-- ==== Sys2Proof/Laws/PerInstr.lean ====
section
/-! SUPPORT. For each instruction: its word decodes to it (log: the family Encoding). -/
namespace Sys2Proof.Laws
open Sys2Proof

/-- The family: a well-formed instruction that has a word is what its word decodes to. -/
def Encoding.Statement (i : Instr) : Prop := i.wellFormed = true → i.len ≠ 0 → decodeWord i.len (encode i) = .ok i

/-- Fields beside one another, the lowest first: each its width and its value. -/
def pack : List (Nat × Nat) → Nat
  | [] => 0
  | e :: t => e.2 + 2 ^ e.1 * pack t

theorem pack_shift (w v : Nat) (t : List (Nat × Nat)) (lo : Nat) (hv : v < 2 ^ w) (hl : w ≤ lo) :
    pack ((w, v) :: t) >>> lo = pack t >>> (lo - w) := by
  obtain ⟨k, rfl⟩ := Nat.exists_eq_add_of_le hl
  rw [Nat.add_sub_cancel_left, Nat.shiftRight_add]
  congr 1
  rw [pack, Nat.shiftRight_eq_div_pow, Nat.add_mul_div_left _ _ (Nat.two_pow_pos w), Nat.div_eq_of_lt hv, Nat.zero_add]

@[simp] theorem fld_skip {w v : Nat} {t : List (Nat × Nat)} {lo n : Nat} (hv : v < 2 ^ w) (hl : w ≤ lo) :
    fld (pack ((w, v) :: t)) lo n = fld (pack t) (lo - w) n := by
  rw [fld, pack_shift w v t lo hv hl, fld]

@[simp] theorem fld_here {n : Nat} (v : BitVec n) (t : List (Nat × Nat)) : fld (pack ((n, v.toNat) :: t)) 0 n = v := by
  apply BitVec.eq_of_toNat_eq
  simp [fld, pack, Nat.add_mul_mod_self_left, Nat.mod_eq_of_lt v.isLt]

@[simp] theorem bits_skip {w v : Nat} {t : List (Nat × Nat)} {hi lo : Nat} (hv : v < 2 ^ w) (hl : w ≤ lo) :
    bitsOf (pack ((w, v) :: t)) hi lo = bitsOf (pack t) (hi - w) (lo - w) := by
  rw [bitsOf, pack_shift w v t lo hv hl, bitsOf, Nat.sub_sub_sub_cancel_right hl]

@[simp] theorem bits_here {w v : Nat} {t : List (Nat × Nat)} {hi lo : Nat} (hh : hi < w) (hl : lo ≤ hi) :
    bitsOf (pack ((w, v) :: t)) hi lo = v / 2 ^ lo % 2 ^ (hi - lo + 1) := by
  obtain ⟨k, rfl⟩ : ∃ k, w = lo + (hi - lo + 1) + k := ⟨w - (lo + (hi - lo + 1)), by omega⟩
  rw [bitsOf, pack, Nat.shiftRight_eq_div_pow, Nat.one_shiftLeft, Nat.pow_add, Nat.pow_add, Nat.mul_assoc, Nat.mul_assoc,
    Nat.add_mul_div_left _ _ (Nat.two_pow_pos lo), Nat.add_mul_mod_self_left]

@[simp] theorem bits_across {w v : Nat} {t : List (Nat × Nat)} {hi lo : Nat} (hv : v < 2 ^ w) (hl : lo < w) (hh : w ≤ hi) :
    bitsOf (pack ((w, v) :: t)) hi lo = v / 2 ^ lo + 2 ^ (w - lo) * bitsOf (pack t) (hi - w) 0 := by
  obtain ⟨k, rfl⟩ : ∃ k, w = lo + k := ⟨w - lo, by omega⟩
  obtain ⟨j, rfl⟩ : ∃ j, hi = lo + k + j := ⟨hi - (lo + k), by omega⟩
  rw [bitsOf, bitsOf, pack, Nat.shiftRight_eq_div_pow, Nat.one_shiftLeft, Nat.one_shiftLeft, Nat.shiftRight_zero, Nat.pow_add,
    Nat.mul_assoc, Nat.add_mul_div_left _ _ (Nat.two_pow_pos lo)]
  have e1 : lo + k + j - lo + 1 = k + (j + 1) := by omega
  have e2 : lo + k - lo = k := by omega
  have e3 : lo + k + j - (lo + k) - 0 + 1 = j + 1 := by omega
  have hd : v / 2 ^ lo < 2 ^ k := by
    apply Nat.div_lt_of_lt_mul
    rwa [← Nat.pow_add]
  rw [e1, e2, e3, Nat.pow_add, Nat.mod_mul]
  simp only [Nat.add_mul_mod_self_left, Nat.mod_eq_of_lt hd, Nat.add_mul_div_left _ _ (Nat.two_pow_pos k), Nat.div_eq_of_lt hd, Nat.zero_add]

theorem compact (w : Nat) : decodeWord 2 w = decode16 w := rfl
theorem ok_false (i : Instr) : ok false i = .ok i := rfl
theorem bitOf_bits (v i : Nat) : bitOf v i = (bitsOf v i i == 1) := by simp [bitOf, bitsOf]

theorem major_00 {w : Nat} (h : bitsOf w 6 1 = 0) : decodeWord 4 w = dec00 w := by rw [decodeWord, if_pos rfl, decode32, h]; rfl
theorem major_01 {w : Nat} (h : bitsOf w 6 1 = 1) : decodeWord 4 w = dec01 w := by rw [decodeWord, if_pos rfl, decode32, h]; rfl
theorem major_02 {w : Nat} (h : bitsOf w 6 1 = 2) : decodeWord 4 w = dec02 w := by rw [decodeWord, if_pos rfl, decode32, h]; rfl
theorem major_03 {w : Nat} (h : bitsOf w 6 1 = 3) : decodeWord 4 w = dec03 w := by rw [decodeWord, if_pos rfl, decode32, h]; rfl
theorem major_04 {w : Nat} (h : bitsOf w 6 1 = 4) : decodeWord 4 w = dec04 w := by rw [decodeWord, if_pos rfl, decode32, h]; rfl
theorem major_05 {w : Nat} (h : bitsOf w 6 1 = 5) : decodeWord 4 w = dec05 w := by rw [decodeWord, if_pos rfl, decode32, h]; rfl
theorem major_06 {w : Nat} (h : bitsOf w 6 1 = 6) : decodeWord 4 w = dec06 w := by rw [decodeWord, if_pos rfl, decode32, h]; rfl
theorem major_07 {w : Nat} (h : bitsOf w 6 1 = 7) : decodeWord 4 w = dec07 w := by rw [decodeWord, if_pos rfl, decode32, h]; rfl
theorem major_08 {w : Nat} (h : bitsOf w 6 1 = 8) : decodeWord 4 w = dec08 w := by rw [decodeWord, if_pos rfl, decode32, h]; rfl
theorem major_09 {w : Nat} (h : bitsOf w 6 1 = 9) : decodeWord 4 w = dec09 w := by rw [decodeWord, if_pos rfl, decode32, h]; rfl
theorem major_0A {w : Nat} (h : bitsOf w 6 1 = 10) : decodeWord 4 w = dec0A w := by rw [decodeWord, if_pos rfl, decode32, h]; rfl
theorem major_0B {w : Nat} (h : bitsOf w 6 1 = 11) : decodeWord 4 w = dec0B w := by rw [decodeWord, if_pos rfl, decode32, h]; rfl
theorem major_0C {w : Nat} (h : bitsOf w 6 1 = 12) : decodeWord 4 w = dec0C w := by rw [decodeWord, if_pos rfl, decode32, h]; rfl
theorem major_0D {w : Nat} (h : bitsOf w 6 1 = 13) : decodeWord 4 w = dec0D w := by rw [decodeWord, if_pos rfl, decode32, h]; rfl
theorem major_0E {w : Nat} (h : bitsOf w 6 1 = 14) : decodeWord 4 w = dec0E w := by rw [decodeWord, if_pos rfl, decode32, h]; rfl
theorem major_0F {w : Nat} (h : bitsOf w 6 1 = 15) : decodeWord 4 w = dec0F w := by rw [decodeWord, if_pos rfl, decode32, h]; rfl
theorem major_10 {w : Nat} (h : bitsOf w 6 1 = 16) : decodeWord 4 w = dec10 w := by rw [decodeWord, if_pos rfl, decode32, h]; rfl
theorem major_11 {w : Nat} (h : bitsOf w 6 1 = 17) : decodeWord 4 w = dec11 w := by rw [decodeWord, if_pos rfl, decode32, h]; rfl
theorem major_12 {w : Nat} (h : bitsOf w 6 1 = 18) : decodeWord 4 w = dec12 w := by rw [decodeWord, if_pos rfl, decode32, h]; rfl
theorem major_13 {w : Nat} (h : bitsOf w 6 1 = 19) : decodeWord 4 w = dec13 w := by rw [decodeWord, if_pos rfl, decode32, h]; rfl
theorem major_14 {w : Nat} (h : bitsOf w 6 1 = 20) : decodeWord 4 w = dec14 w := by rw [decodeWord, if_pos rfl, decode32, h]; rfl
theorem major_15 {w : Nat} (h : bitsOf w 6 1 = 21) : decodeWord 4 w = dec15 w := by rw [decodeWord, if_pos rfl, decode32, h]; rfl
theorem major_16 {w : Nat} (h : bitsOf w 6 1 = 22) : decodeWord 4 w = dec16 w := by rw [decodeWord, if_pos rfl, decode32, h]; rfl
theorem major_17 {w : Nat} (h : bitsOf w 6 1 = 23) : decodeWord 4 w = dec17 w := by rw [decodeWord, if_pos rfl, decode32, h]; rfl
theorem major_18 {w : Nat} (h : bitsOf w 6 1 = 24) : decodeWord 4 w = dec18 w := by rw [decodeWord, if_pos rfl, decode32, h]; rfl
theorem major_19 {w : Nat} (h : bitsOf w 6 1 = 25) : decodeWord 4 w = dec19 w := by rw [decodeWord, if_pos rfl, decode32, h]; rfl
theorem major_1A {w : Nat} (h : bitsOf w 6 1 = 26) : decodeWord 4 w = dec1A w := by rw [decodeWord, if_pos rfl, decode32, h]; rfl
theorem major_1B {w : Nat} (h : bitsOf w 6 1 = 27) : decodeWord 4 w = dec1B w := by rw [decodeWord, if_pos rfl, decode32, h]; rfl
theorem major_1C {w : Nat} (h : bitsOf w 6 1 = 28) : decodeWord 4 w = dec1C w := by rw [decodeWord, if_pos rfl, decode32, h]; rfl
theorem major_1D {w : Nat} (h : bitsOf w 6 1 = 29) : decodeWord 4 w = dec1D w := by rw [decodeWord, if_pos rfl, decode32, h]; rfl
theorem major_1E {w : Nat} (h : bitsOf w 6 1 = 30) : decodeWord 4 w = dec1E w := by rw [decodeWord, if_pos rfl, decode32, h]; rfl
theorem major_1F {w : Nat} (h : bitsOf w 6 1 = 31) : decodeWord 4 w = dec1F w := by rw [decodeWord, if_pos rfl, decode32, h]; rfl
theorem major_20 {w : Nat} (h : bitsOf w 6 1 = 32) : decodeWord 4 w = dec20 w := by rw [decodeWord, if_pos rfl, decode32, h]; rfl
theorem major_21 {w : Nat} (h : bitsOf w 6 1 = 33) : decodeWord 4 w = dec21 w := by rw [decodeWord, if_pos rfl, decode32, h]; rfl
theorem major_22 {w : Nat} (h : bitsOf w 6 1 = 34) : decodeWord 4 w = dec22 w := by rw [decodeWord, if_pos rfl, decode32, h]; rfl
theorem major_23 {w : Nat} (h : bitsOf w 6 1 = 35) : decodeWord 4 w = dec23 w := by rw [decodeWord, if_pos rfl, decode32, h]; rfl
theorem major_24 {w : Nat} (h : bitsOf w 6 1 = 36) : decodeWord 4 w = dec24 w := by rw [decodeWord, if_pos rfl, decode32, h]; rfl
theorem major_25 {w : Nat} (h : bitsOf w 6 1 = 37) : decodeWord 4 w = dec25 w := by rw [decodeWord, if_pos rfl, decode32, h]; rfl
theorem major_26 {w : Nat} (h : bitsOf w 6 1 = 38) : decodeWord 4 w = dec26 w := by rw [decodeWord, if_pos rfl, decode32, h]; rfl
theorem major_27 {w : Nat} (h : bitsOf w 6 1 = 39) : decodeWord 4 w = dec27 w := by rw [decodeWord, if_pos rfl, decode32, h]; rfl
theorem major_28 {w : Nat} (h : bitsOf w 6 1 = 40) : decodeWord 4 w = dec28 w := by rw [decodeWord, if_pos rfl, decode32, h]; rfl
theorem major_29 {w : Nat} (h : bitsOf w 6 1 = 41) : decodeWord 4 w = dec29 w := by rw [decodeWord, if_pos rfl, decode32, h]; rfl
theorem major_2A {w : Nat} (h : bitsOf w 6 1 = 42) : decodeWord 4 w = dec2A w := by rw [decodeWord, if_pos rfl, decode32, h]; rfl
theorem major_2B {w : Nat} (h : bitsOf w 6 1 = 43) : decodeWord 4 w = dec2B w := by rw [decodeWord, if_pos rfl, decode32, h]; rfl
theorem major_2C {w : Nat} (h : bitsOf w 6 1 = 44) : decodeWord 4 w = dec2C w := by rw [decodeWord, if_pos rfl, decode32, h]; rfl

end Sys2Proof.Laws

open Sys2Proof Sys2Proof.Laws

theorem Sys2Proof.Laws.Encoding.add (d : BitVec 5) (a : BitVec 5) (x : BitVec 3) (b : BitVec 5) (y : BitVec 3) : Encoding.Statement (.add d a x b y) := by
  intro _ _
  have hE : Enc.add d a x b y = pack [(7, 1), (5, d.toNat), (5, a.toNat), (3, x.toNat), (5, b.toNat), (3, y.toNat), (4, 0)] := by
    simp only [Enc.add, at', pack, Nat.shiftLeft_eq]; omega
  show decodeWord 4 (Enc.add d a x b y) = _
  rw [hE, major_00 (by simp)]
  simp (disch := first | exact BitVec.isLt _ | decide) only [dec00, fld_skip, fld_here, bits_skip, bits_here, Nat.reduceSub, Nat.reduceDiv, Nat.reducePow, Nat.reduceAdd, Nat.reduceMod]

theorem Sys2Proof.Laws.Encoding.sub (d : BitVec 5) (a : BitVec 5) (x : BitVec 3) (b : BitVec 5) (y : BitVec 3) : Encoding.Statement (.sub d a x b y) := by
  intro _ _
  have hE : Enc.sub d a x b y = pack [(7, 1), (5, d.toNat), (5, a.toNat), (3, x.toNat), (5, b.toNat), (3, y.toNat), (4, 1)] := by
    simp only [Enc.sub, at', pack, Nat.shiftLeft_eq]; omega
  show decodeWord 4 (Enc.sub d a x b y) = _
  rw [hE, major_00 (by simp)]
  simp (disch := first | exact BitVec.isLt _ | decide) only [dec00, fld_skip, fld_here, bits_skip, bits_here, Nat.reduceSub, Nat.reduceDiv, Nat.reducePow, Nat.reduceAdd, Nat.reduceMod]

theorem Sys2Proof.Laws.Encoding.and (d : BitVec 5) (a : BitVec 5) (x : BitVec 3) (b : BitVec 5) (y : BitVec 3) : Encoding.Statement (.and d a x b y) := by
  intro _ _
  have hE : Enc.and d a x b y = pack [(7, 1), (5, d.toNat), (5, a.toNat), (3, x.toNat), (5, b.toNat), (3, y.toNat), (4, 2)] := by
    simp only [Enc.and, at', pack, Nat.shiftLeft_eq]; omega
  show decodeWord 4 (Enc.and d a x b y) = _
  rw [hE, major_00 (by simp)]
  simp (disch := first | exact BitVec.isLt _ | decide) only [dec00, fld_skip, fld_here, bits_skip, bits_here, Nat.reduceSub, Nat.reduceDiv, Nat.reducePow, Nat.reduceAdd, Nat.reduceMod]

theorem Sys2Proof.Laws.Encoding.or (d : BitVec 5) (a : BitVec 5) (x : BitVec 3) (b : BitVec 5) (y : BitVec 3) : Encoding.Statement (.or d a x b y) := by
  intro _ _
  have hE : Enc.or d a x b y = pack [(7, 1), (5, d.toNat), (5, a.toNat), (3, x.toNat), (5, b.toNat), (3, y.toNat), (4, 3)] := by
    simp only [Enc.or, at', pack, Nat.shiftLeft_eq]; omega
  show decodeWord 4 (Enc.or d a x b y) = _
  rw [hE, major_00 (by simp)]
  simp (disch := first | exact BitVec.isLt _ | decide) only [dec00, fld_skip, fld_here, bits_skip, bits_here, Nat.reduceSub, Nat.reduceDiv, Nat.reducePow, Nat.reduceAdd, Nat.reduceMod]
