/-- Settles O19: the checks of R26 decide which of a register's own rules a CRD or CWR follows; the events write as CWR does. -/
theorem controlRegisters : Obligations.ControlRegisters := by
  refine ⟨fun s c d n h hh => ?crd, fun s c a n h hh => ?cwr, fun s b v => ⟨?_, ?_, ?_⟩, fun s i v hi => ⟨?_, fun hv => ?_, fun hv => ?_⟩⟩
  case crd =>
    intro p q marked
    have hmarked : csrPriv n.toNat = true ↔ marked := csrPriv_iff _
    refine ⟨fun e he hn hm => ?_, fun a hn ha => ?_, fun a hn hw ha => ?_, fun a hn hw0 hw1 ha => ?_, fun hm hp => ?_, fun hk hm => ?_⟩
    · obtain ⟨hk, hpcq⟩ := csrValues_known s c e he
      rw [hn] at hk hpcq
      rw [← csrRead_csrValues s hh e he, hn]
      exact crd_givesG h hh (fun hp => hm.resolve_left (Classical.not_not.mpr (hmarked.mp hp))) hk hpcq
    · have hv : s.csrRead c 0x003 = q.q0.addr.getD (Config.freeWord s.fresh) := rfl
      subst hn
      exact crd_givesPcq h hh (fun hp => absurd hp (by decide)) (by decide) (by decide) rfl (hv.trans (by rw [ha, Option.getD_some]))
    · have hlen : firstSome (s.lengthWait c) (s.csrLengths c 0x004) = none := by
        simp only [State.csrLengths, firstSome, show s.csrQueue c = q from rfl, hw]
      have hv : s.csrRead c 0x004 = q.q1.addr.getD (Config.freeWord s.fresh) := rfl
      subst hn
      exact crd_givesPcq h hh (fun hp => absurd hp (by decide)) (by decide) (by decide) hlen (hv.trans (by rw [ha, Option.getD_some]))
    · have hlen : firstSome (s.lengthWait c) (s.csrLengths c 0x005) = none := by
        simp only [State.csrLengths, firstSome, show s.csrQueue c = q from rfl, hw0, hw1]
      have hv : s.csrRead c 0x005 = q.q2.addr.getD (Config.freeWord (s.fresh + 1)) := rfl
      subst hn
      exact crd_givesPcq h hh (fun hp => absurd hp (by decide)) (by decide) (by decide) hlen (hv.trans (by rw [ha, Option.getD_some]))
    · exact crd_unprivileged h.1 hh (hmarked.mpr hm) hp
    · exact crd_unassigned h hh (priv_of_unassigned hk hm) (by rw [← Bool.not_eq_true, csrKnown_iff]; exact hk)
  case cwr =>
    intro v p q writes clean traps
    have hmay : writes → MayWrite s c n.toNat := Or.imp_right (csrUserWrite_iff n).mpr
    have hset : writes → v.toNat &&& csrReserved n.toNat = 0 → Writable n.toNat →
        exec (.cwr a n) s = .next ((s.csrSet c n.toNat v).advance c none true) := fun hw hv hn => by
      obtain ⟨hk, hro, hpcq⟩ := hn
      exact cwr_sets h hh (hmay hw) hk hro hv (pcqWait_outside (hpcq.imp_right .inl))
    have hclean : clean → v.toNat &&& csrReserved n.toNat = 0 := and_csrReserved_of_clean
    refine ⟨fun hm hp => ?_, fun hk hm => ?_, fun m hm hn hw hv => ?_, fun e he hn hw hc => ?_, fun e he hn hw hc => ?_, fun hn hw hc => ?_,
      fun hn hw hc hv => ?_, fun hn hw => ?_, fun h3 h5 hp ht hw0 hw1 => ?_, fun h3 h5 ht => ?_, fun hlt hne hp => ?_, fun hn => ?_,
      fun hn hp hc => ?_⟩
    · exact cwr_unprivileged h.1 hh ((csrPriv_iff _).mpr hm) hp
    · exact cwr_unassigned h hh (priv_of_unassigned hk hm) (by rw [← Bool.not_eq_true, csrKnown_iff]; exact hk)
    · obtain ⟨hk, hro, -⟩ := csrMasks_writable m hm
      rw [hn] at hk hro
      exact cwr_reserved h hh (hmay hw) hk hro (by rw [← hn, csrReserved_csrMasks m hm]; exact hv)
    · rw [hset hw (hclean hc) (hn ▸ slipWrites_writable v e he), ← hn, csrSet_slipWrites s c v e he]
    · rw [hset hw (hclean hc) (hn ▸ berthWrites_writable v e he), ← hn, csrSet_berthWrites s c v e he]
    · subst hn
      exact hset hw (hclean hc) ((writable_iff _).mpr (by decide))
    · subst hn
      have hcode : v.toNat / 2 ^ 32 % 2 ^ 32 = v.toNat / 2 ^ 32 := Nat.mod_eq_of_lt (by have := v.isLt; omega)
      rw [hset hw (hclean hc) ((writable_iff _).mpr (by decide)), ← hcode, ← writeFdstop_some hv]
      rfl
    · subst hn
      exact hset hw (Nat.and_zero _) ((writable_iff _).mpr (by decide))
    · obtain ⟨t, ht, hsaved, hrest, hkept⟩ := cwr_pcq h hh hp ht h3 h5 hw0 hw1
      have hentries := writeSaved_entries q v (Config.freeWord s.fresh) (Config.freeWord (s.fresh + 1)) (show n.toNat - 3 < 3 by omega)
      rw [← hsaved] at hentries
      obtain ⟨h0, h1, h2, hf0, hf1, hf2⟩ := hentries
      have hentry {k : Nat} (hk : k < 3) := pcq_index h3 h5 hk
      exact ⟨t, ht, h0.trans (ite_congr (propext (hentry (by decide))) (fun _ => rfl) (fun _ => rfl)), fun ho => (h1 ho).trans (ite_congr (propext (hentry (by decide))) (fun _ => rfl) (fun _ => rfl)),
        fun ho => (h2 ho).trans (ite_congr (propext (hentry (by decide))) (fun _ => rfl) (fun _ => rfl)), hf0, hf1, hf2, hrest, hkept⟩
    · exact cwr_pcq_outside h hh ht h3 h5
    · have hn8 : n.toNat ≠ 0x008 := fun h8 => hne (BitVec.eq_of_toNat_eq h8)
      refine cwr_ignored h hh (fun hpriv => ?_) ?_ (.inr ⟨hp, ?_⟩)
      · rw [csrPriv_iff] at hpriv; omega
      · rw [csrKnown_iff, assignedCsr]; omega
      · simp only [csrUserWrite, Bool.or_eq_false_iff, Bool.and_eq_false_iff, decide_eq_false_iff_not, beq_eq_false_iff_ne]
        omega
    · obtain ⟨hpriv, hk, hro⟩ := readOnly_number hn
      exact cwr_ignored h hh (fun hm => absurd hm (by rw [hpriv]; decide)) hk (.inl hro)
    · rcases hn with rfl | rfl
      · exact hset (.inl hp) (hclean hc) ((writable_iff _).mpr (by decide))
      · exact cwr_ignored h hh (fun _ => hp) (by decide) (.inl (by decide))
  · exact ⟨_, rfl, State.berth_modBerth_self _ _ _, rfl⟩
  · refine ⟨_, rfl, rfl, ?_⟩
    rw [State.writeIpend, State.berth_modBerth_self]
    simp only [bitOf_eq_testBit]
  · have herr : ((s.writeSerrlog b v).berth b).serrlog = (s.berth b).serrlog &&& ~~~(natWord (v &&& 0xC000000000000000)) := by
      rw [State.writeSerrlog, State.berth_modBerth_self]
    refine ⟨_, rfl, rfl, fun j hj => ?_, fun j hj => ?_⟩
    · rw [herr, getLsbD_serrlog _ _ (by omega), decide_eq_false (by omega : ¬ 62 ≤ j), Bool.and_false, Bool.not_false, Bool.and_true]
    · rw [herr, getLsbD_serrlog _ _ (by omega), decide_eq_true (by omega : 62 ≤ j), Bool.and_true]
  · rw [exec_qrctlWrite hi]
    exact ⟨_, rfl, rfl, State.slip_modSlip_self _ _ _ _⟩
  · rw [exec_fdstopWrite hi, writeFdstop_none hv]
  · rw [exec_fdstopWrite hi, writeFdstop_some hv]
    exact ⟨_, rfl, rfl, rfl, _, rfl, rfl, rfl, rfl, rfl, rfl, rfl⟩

* [What to do] From the records above, transcribe exactly the run of lines that opens with the line holding "29) : decodeWord" and closes with the line holding "32) : decodeWord", both included.

* [Answer space]
theorem major_1D {w : Nat} (h : bitsOf w 6 1 = 29) : decodeWord 4 w = dec1D w := by rw [decodeWord, if_pos rfl, decode32, h]; rfl
theorem major_1E {w : Nat} (h : bitsOf w 6 1 = 30) : decodeWord 4 w = dec1E w := by rw [decodeWord, if_pos rfl, decode32, h]; rfl
theorem major_1F {w : Nat} (h : bitsOf w 6 1 = 31) : decodeWord 4 w = dec1F w := by rw [decodeWord, if_pos rfl, decode32, h]; rfl
theorem major_20 {w : Nat} (h : bitsOf w 6 1 = 32) : decodeWord 4 w = dec20 w := by rw [decodeWord, if_pos rfl, decode32, h]; rfl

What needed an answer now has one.